Channel 4 News last week showed new
video footage which underlined British forces' involvement in the Mazar
massacre. It showed British troops firing machine-guns at targets in the
fort, and one British sniper shooting at targets indicated by a Northern
Alliance fighter.
Patients pile up in hospital
THE GLINT in the sand caught seven year old Ali
Mohammed's eye. He picked up the shiny metallic object to show it to his
brother and sister. But when he hit his new-found toy with a rock, it
exploded, blowing his hand off, ripping his brother's leg apart, and
tearing a hole in his sister's abdomen.
That is what Ali Mohammed
said, according to the Reuters news agency. The three children now lie in
the Chinese Hospital in Kandahar. In what passes for an emergency room
nurses change the dressing over the bloody stump where Ali's hand used to
be, and fumble to find a vein to inject his sister, four year old Gul
Bibi, with painkillers. The children's chances of survival are slim.

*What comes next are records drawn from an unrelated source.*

-- ==== Sys2Proof/Tests/Slice0.lean ====
section
/-! SUPPORT. The model's own tests, expected values from the tables of spec/95_test_vectors.md and the examples of the
rules; and for every obligation with hypotheses a theorem `witness_<Obligation>` that shows states meeting them. -/

namespace Sys2Proof.Tests

open Sys2Proof Sys2Proof.Machine

/-! ### Helpers -/

/-- The reset registers in a given phase, with a request on the ports and a script to come. -/
def inPhase (p : Phase) (r : Request := .none) (script : List Ports := []) : State :=
  { State.reset with phase := p, ports := { Ports.quiet with req := r }, script := script }

/-- The state after one instruction (the reset state if it stopped, which no test expects). -/
def ran (i : Instr) (s : State) : State :=
  match exec i s with
  | .next t => t
  | .fault _ => State.reset
  | .refused _ => State.reset

/-- The bytes 0, 1, 2, ...: key A and IV A of 95_test_vectors.md. -/
def counting (n : Nat) : Vec Byte n := Vec.ofFn fun j => BitVec.ofNat 8 j.val

/-- Key B of 95_test_vectors.md. -/
def keyB : Vec Byte 16 := ⟨[0x01, 0x23, 0x45, 0x67, 0x89, 0xAB, 0xCD, 0xEF,
                            0xFE, 0xDC, 0xBA, 0x98, 0x76, 0x54, 0x32, 0x10], rfl⟩

/-- The cipher state after setup of key Z, IV Z (V-SETUP-1). -/
def openZ : CipherState :=
  ⟨⟨[0xF3212FAB, 0xEAEC480D, 0xED29E4DA, 0x7C8FD66F, 0xC4BDBF0C, 0xA394F526, 0xC3A6C2BC, 0x64F2EB0C], rfl⟩,
   ⟨[0x14D5ACB1, 0x23AB61FB, 0xB3DE897C, 0x62E79628, 0x788677EE, 0xA9BE4022, 0x41911E02, 0xD2FC9B75], rfl⟩, true⟩

/-- The cipher state after the third of the first four warm-up iterations of key Z (V-SETUP-1, WARM 3). -/
def warm3 : CipherState :=
  ⟨⟨[0x2824F5C9, 0x4A33BAD6, 0x87333564, 0x05ECE506, 0x697EEC69, 0xFF210ACB, 0xF08EB82C, 0xEECF5C87], rfl⟩,
   ⟨[0xE79E79E8, 0x79E79E79, 0x9E79E79E, 0xE79E79E7, 0x79E79E79, 0x9E79E79E, 0xE79E79E7, 0x79E79E79], rfl⟩, true⟩

/-- The cipher state after the fourth of them (V-SETUP-1, WARM 4). -/
def warm4 : CipherState :=
  ⟨⟨[0x666577EC, 0x053C3F9C, 0x386E9DF9, 0xC8F31B65, 0xD4D1124C, 0x9B425DE0, 0x33DC607B, 0x1AC705C7], rfl⟩,
   ⟨[0x34D34D36, 0x4D34D34D, 0xD34D34D3, 0x34D34D34, 0x4D34D34D, 0xD34D34D3, 0x34D34D34, 0x4D34D34D], rfl⟩, true⟩

/-- "Hello, Rabbit!" on `DIN`, with bytes after it that must not matter. -/
def hello : Vec Byte 16 := ⟨[0x48, 0x65, 0x6C, 0x6C, 0x6F, 0x2C, 0x20, 0x52,
                             0x61, 0x62, 0x62, 0x69, 0x74, 0x21, 0xAA, 0x55], rfl⟩

/-! ### WellFormed: each check with an ill-formed term that it refuses -/

theorem test_wellFormed_block_lower : Instr.wellFormed (.block 0#5) = false ∧ Instr.wellFormed (.block 1#5) = true := by
  decide

theorem test_wellFormed_block_upper :
    Instr.wellFormed (.block 17#5) = false ∧ Instr.wellFormed (.block 31#5) = false ∧
    Instr.wellFormed (.block 16#5) = true := by decide

/-! ### Decoding: words written out bit by bit from the patterns of 30_encoding.md R40, R42 -/

theorem test_decode_construct :
    decodeCommand 0b00010000000000010000100000010000#32 = .ok (.construct true 8#8 16#8) ∧
    decodeCommand 0b00010000000000001111111100010000#32 = .ok (.construct false 255#8 16#8) := ⟨rfl, rfl⟩

theorem test_decode_start : decodeCommand 0b00100000000000000000000000000000#32 = .ok .start := rfl

theorem test_decode_block :
    decodeCommand 0b00110000000000000000000000010000#32 = .ok (.block 16#5) ∧
    decodeCommand 0b00110000000000000000000000000001#32 = .ok (.block 1#5) := ⟨rfl, rfl⟩

theorem test_decode_micro_operations :
    decodeMicroOp 0b0010#4 = .ok .expand ∧ decodeMicroOp 0b0011#4 = .ok .iterWarm ∧
    decodeMicroOp 0b0100#4 = .ok .remix ∧ decodeMicroOp 0b0101#4 = .ok .ivmix ∧
    decodeMicroOp 0b0110#4 = .ok .iterIvwarm ∧ decodeMicroOp 0b1000#4 = .ok .iterBlock := ⟨rfl, rfl, rfl, rfl, rfl, rfl⟩
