-- ==== Sys2Proof/Config.lean ====
section
/-! DEFINITION. What an implementation fixes: the parameter types of R8, the chip descriptors and tables they hold, the
events and answers exchanged with the environment (R11, R40), and the free values, which have no body. The default
values of the parameters stand in Machine/Params.lean. -/

namespace Sys2Proof

/-- The variant tag of a session (R2, R23). -/
inductive Variant where
  | pd
  | icd
  | coldFire
  deriving DecidableEq, Repr

/-- The two line encodings (R94, R137). -/
inductive Encoding where
  | direct
  | dedicated
  deriving DecidableEq, Repr

/-- A line level (R10). -/
inductive Level where
  | low
  | high
  deriving DecidableEq, Repr

/-- The flash families, with the tags 1, 2, 3 of R106. -/
inductive Family where
  | amd
  | cfm
  | intel
  deriving DecidableEq, Repr

/-- The protocol-level fault kinds (R341): also what the memory primitive may return. `port` is never raised by the block
itself (R345). -/
inductive ProtoFault where
  | unknown
  | power
  | cable
  | response
  | reset
  | port
  | berr
  | nvc
  deriving DecidableEq, Repr, Inhabited

/-- The closed set of fault kinds (R103). The six kinds R346 marks "never" keep their place and no rule raises them. -/
inductive FaultKind where
  | proto (f : ProtoFault)
  | notOpen
  | illegalOperation
  | writeFail
  | readFail
  | illegalSize
  | openFail
  | loadFail
  | macroFileMissing
  | sectionMissing
  | versionMismatch
  deriving DecidableEq, Repr

/-- The flash statuses (R104, R344). -/
inductive FlashStatus where
  | ok
  | deviceFault
  | verifyMismatch
  | blankFail
  | pollTimeout
  | unimplemented
  | access (f : ProtoFault)
  deriving DecidableEq, Repr

/-- The seven named control-line patterns of one variant (R96). -/
structure PatternSet where
  idle : Byte
  arm : Byte
  run : Byte
  reset : Byte
  resetArm : Byte
  berr : Byte
  released : Byte
  deriving DecidableEq, Repr

/-- The parameters of R8 that depend on the variant: `ENCODING`, the patterns, `FORCE_BERR`, `RESYNC_AFTER` for the two
operations that consult it (R183), and `DSO_IDLE_LEVEL`. -/
structure VariantParams where
  encoding : Encoding
  patterns : PatternSet
  forceBerr : Bool
  resyncAfterStep : Bool
  resyncAfterRestart : Bool
  dsoIdle : Level
  deriving DecidableEq, Repr

/-- The four delays derived from the base delay (R23, R30). -/
structure Delays where
  shortDelay : Nat
  halfDelay : Nat
  longDelay : Nat
  minDelay : Nat
  deriving DecidableEq, Repr

/-- The numbers of an AMD/SST 29F-style part (R260). -/
structure AmdNumbers where
  unlock1Addr : Nat
  unlock1Val : Byte
  unlock2Addr : Nat
  unlock2Val : Byte
  cmdId : Byte
  cmdProgram : Byte
  cmdErase : Byte
  cmdEraseAll : Byte
  cmdEraseSector : Byte
  cmdReset : Byte
  toggleMask : Byte
  timeoutMask : Byte
  deriving DecidableEq, Repr

/-- The numbers of a Freescale CFM (R290). -/
structure CfmNumbers where
  ustatOff : Nat
  cmdOff : Nat
  cbeif : Byte
  ccif : Byte
  pviol : Byte
  accerr : Byte
  blank : Byte
  cmdBlankCheck : Byte
  cmdProgram : Byte
  cmdPageErase : Byte
  cmdMassErase : Byte
  deriving DecidableEq, Repr

/-- The numbers of an Intel C3/P30 part (R310). -/
structure IntelNumbers where
  cmdReadArray : Byte
  cmdReadId : Byte
  cmdClearStatus : Byte
  cmdProgram : Byte
  cmdEraseSetup : Byte
  cmdConfirm : Byte
  cmdLockSetup : Byte
  cmdLockConfirm : Byte
  cmdBufferProgram : Byte
  cmdQuery : Byte
  queryAddr : Nat
  bufSizeOff : Nat
  readyMask : Byte
  errorMask : Byte
  deriving DecidableEq, Repr

/-- A row of `AMD_TABLE` (R262). `overrides` holds the row's own numbers where it overrides the defaults. -/
structure AmdRow where
  manId : Nat
  devId : Nat
  chipWidth : Nat
  chipSize : Nat
  sectorSize : Nat
  name : String
  overrides : Option AmdNumbers
  deriving DecidableEq, Repr

/-- A row of `CFM_TABLE` (R292). -/
structure CfmRow where
  arrayBase : Nat
  size : Nat
  pageSize : Nat
  regBase : Nat
  backdoorBase : Nat
  name : String
  deriving DecidableEq, Repr

/-- A row of `INTEL_TABLE` (R312). `regions` lists `(n, s)`: `n` sectors of `s` bytes, per chip. -/
structure IntelRow where
  manId : Nat
  devId : Nat
  chipWidth : Nat
  chipSize : Nat
  regions : List (Nat × Nat)
  buffered : Bool
  name : String
  deriving DecidableEq, Repr

/-- The parameters of the block (R8, R45), as data. A function of R8 with a large domain is its default formula and a list
of the points where it differs (`delayRows`, `boundRows`, `settleExceptions`, `codeRows`): so every function on the values
an operation word can carry is a value of this type. -/
structure Params where
  pd : VariantParams
  icd : VariantParams
  coldFire : VariantParams
  nopCmd : Word16
  goCmd : Word16
  defaultBaseDelay : Nat
  resetExtraDelay : Nat
  delayRows : List (Nat × Delays)
  boundRows : List (Nat × Nat)
  settleDefault : Bool
  settleExceptions : List (Word16 × Nat)
  codeRows : List (FaultKind × Int)
  flashPollBound : Nat
  algOrder : List Family
  amdNumbers : AmdNumbers
  cfmNumbers : CfmNumbers
  intelNumbers : IntelNumbers
  amdTable : List AmdRow
  cfmTable : List CfmRow
  intelTable : List IntelRow
  deriving DecidableEq, Repr

/-- An event of the line trace (R11, R40): `W(p)`, `R(s)`, `D(k)`. -/
inductive LineEvent where
  | wrote (p : Byte)
  | read (s : Byte)
  | delay (k : Nat)
  deriving DecidableEq, Repr

/-- An event of the memory backend's trace (R11, R40): `MR(addr, n, v)` and `MW(addr, n, v)`, where `n` is the number of bytes
of `v`. -/
inductive MemEvent where
  | read (addr : Nat) (v : BusWord)
  | wrote (addr : Nat) (v : BusWord)
  deriving DecidableEq, Repr

/-- A call of the generic memory primitive (R64). -/
inductive MemCall where
  | read (addr : Nat) (n : Nat)
  | write (addr : Nat) (v : BusWord)
  deriving DecidableEq, Repr

/-- What the environment answers to one call of the memory primitive (R64, R66): a protocol fault, or completion, with the
bytes read (a write ignores them). -/
inductive MemReply where
  | done (v : BusWord)
  | fault (f : ProtoFault)
  deriving DecidableEq, Repr, Inhabited

/-- FREE VALUE (U24). What `ReadSTAT` returns when the state holds no scripted answer: any byte, which may depend on everything
the block has done so far. DESIGN CHOICE, safe: notes/assumptions/4.md. -/
opaque Config.statAnswer : (lines : List LineEvent) → (mem : List MemEvent) → Byte

/-- FREE VALUE (U24, U25). What the memory primitive answers when the state holds no scripted answer: any value or any protocol
fault, which may depend on everything the block has done so far and on the number of calls made. DESIGN CHOICE, safe:
notes/assumptions/4.md. -/
opaque Config.memAnswer : (calls : Nat) → (lines : List LineEvent) → (mem : List MemEvent) → (call : MemCall) → MemReply

/-- FREE VALUE. Byte `index` of the data buffer of operation number `operation` when the caller supplied fewer bytes than the
operation word counts: the spec states no value. -/
opaque Config.missingByte : (operation : Nat) → (index : Nat) → Byte

/-- FREE VALUE. The low bytes of a lane of `chipWidth` bytes that is told to hold `value`, when `value` does not fit the lane: R317 says
that it fits, and states no value where it does not. -/
opaque Config.laneOverflow : (chipWidth : Nat) → (value : Nat) → (index : Nat) → Byte

end Sys2Proof
end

The hospital, one of Kandahar's best, lacks proper equipment and
medicine to treat the 60-70 patients who arrive every week with injuries
from bombings and gunshot wounds.
The US military has dropped
thousands of the BLU-97 cluster bombs, made by the Aerojet and Honeywell
multinationals in Afghanistan. The bombs scatter 202 bright yellow
bomblets across an area. Those that
don't explode are left lying like
landmines.
United Nations mine clearing officials in Afghanistan
estimate that up to 30 percent of the bomblets have not exploded and are
scattered around. Yet Tony Blair and his international development
secretary Clare Short defend the use of these cluster bombs.
Deadly prison
THE RED Cross is
investigating reports that captured Taliban soldiers were suffocated to
death in shipping containers in northern Afghanistan. The Red Cross is
interviewing some of the 3,000 prisoners being held at the Shibarghan
detention centre.
The New York Times reported Northern Alliance
commander General Jurabek in charge of the Shibarghan centre saying that
43 prisoners suffocated while being held in a container.